Элиза подняла глаза и увидела рядом с собой, на каменной скамье, пожилую даму в наряде прошлого века. Темно-бордовое платье со множеством оборок на широкой юбке и кружевами на рукавах, вырез прикрыт воздушным шелковым шарфом, на голове сложная прическа с перьями.
Дама смотрела на Элизу с сочувствием.
— Наталья, не морочь девчонке голову, — возразил даме невысокий, прямой как палка старик в расшитом дублете с разрезными рукавами. — Все люди — сволочи примерно одинаково. Вы, бабы… прости, дамы, — осекся он под строгим взглядом. — Так вот, вы обычно еще и хитрые.
Он подошел к столу из глубины склепа, положил на столешницу тяжелый меч и сел напротив Элизы.
— Началоооось в деревне утро, — издевательски протянул совсем молодой, немногим старше Элизы, воин в доспехе времен Мстислава. — Нашли, о чем спор устраивать. Потом доругаетесь, без потомков.
Он уселся во главе стола, сложил перед собой руки и пристально посмотрел на Элизу.
— Здравствуй, Елизавета Лунина. Приветствуем на нашей с тобой земле. Молодец, что замок роду вернула.
В голове Элизы шумело вино. Она не была абсолютно уверена, что действительно видит призраки своих предков. Могла и придумать… Но как же хотелось, чтобы они были настоящими! Хоть кто-то родной!
— Здравствуйте… все, — ответила Элиза. — Прабабушка, у тебя прекрасный портрет. Похож — как две капли. А вот твоих портретов, Александр Григорьевич, сын Гришко Лунки, я не видела, слишком много лет прошло. Не знала, что ты таким молодым погиб.
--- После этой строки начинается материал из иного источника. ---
-- ==== Sys2Proof/Machine/Raster.lean ====
section
/-! DEFINITION. The Raster Buffer and its two mutators, Clear and Blit (43_raster.md R230 to R234). -/

namespace Sys2Proof.Machine

open Sys2Proof

/-- The 64×32 grid of 1-bit cells, row-major: rows top to bottom, each of columns left to right (R37). -/
abbrev Screen := Vector (Vector Bool Config.screenW) Config.screenH

/-- `SCREEN[x][y]` at the wrapped coordinates `(x mod 64, y mod 32)` (R8, R230). -/
def Screen.cell (sc : Screen) (x y : Nat) : Bool :=
  (sc[y % Config.screenH]'(Nat.mod_lt _ (by decide)))[x % Config.screenW]'(Nat.mod_lt _ (by decide))

/-- `SCREEN[x][y] <- SCREEN[x][y] ^ 1` at the wrapped coordinates (R230). -/
def Screen.toggle (sc : Screen) (x y : Nat) : Screen :=
  sc.set (y % Config.screenH)
    ((sc[y % Config.screenH]'(Nat.mod_lt _ (by decide))).set (x % Config.screenW)
      (!(sc.cell x y)) (Nat.mod_lt _ (by decide)))
    (Nat.mod_lt _ (by decide))

/-- `Clear()`: every cell 0 (R231). -/
def Screen.blank : Screen :=
  Vector.replicate Config.screenH (Vector.replicate Config.screenW false)

/-- One set bit of a sprite at `(x, y)`: note a collision, then toggle the cell (R230, R233). -/
def Screen.blitBit (acc : Screen × Bool) (x y : Nat) : Screen × Bool :=
  (acc.1.toggle x y, acc.2 || acc.1.cell x y)

/-- One row of a sprite at `(x, y)`: `bit_index` 0, the leftmost, is bit 7 of the byte (R230, R232). -/
def Screen.blitRow (acc : Screen × Bool) (x y : Nat) (row : Byte) : Screen × Bool :=
  (List.range 8).foldl
    (fun acc bit => if row.getLsbD (7 - bit) then Screen.blitBit acc (x + bit) y else acc) acc

/-- The rows of a sprite, the first at `y` (R230). -/
def Screen.blitRows (acc : Screen × Bool) (x y : Nat) : List Byte → Screen × Bool
  | [] => acc
  | row :: rows => Screen.blitRows (Screen.blitRow acc x y row) x (y + 1) rows

/-- `Blit(x, y, rows)`: the new buffer and whether any cell collided (R230, R233). -/
def Screen.blit (sc : Screen) (x y : Nat) (rows : List Byte) : Screen × Bool :=
  Screen.blitRows (sc, false) x y rows

end Sys2Proof.Machine
end

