-- ==== Sys2Proof/Machine/HostPorts.lean ====
section
/-! DEFINITION. What the agents other than the core do: timer ticks, key events, load and boot, and the
output ports (60_exceptions.md R309 to R319, 20_memory.md R72, 70_reset_and_hazards.md R341 to R343). -/

namespace Sys2Proof.Machine

open Sys2Proof

/-- One less, never below zero (R309). -/
def tickValue (b : TimerValue) : TimerValue := if b = 0 then 0 else b - 1

/-- One tick of a timer, through the accessors of R311 (R309). -/
def State.tick (s : State) (t : Timer) : State := s.timerWrite t (tickValue (s.timerRead t))

/-- `key_down(k)` (R316): KEY[k] := true; if the key was up and the core waits for a key, the wait ends in
the same event (R266). -/
def State.pressKey (s : State) (k : Fin Config.numKeys) : State :=
  match s.run with
  | .awaitingKey x =>
    if s.keyDown? k then s
    else (((s.setKey k true).setV x (BitVec.ofNat Config.vWidth k.val)).advance).setRun .running
  | .running => s.setKey k true
  | .faulted _ _ _ => s.setKey k true

/-- `key_up(k)` (R316). -/
def State.releaseKey (s : State) (k : Fin Config.numKeys) : State := s.setKey k false

/-- `load(bytes, offset)` (R72, D23): none, and nothing written, if the bytes do not fit. -/
def State.load (s : State) (offset : Nat) (bytes : List Byte) : Option State :=
  if offset + bytes.length > Config.memSize then none
  else (Memory.writeBytes s.mem offset bytes).map s.setMem

/-- What the `load` port answers the host (R315). -/
inductive LoadReply where
  | ok
  | outOfRange
deriving DecidableEq, Repr

/-- The answer of the `load` port to a load (R72, R315). -/
def State.loadReply (s : State) (offset : Nat) (bytes : List Byte) : LoadReply :=
  if (s.load offset bytes).isSome then .ok else .outOfRange

/-- A load before execution starts (R72, R343): the bytes are in place, or memory is as it was, OutOfRange is
reported and the run does not start; the host may load again or reset (log 8). -/
def State.hostLoad (s : State) (offset : Nat) (bytes : List Byte) : State :=
  match s.load offset bytes with
  | none => s.setStage .loadFailed
  | some s' => s'.setStage .loading

/-- A `load` event: only before execution starts (R72), since then the core alone touches memory (R69, log 8). -/
def loadEvent (offset : Nat) (bytes : List Byte) (s : State) : Result :=
  match s.stage with
  | .loading => .next (s.hostLoad offset bytes)
  | .loadFailed => .next (s.hostLoad offset bytes)
  | .started => .fault .loadAfterStart

/-! ## Boot (R341) -/

/-- The Address Space when reset has zeroed it and nothing is preloaded yet (R340). -/
def Memory.zeroed : Memory := Memory.ofBytes fun _ => 0

/-- Boot step 2: `MEM[FONT_BASE + k] <- GLYPH_DATA[k]` (R342). -/
def Memory.preloadGlyphs (m : Memory) : Option Memory :=
  Memory.writeBytes m Config.fontBase Config.glyphData

/-- Boot steps 1 to 3 (R341): reset, glyph preload, and the program at PROGRAM_BASE; none if it does not
fit (R343). -/
def boot (program : List Byte) : Option State := State.reset.load Config.programBase program

/-! ## Output ports (R315) -/

/-- The values at the output ports. -/
structure Outputs where
  /-- `screen`: cell (x, y) at bit y*64 + x -/
  screen : BitVec (Config.screenW * Config.screenH)
  /-- `dt_value` -/
  dtValue : TimerValue
  /-- `st_value` -/
  stValue : TimerValue
  /-- `awaiting_key` -/
  awaitingKey : Bool
  /-- `fault`: the report (kind, word, pc), present when RUN = FAULTED (R303, R319) -/
  fault : Option (FaultKind × Option Word × PcValue)
deriving DecidableEq, Repr

/-- The bits of a row-major grid, cell (x, y) at bit y*64 + x (R37, R315). -/
def Screen.snapshot (sc : Screen) : BitVec (Config.screenW * Config.screenH) :=
  BitVec.ofFnLE fun k => sc.cell (k.val % Config.screenW) (k.val / Config.screenW)

/-- The fault report of a run state (R303). -/
def RunState.report : RunState → Option (FaultKind × Option Word × PcValue)
  | .faulted kind word pc => some (kind, word, pc)
  | .running => none
  | .awaitingKey _ => none

/-- Whether a run state waits for a key (R321). -/
def RunState.awaiting : RunState → Bool
  | .awaitingKey _ => true
  | .running => false
  | .faulted _ _ _ => false

/-- The output ports, read between steps; reading changes no state (R315, R317). -/
def State.outputs (s : State) : Outputs where
  screen := s.screen.snapshot
  dtValue := s.timerRead .delay
  stValue := s.timerRead .sound
  awaitingKey := s.run.awaiting
  fault := s.run.report

end Sys2Proof.Machine
end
— Я первый, кого в этом склепе похоронили, — как о чем-то обыденном, ответил он, — отец после еще двадцать лет прожил, внуков, сыновей моих, вырастил.
Дед в кирасе хитро смотрел на Элизу. Она лихорадочно рылась в памяти. По портретам его не узнать — либо не сохранились, либо написаны так, что никакого сходства не найти. В поисках подсказки она рассматривала рукоять дедова меча с большим рубином.